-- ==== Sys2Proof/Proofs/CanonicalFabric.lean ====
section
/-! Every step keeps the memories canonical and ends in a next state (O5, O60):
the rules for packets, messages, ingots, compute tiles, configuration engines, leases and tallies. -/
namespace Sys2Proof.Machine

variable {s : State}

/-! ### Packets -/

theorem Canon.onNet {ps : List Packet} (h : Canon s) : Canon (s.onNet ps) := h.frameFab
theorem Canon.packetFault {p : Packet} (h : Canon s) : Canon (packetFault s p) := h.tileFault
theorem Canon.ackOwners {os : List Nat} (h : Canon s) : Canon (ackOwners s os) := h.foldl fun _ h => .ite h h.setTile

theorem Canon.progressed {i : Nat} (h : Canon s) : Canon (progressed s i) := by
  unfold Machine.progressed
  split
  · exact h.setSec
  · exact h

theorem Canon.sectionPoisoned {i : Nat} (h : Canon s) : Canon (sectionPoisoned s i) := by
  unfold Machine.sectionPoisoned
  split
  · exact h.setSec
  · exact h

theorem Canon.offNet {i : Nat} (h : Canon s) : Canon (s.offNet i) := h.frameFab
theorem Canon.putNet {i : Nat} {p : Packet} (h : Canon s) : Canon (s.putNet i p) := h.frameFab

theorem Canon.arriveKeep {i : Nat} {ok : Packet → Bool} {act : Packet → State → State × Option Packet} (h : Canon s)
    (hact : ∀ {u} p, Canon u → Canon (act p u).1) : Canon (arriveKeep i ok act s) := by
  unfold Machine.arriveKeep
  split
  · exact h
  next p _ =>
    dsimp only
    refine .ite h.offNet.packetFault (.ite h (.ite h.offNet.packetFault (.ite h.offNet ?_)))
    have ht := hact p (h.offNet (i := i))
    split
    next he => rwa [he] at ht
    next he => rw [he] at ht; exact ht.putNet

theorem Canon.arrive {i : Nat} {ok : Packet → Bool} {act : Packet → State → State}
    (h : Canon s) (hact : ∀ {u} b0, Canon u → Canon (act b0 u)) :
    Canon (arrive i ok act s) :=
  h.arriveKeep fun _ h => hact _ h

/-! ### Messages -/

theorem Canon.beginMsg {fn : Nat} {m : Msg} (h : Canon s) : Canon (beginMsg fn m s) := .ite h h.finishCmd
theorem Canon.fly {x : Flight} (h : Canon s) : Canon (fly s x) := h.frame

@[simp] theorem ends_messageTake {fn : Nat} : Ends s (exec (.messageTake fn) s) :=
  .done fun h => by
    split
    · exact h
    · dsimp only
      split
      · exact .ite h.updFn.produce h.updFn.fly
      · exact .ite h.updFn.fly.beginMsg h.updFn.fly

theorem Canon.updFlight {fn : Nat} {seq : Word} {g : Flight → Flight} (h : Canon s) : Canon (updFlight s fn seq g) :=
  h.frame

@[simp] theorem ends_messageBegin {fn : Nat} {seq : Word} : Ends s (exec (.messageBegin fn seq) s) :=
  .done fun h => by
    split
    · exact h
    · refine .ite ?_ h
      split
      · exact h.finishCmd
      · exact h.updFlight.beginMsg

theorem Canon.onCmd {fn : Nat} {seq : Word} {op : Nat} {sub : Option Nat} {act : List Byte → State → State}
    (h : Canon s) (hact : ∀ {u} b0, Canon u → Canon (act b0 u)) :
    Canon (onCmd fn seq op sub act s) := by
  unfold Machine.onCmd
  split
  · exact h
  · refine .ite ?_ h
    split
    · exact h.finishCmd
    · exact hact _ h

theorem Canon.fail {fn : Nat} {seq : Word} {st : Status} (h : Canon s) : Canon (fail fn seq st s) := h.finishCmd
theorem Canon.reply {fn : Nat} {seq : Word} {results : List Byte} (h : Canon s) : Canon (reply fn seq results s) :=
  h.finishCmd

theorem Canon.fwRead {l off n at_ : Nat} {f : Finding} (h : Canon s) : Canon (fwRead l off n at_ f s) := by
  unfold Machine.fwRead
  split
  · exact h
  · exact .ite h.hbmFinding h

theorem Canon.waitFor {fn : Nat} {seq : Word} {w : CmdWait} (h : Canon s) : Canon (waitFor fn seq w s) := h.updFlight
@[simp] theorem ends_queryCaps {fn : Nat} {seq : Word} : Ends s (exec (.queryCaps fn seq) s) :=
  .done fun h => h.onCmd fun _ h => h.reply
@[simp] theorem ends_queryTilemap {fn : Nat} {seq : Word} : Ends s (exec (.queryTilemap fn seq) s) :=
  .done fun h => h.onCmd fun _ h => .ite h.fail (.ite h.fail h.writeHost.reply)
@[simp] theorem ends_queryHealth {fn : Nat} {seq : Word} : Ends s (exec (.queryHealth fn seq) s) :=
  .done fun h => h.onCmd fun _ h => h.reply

+---+

● Your goal
When you reach the line with "### Packets -/" in the records above, start writing out lines exactly, and stop once the line with "h => .ite h h.setTile" has been written; include nothing else.

● Answer box
/-! ### Packets -/

theorem Canon.onNet {ps : List Packet} (h : Canon s) : Canon (s.onNet ps) := h.frameFab
theorem Canon.packetFault {p : Packet} (h : Canon s) : Canon (packetFault s p) := h.tileFault
theorem Canon.ackOwners {os : List Nat} (h : Canon s) : Canon (ackOwners s os) := h.foldl fun _ h => .ite h h.setTile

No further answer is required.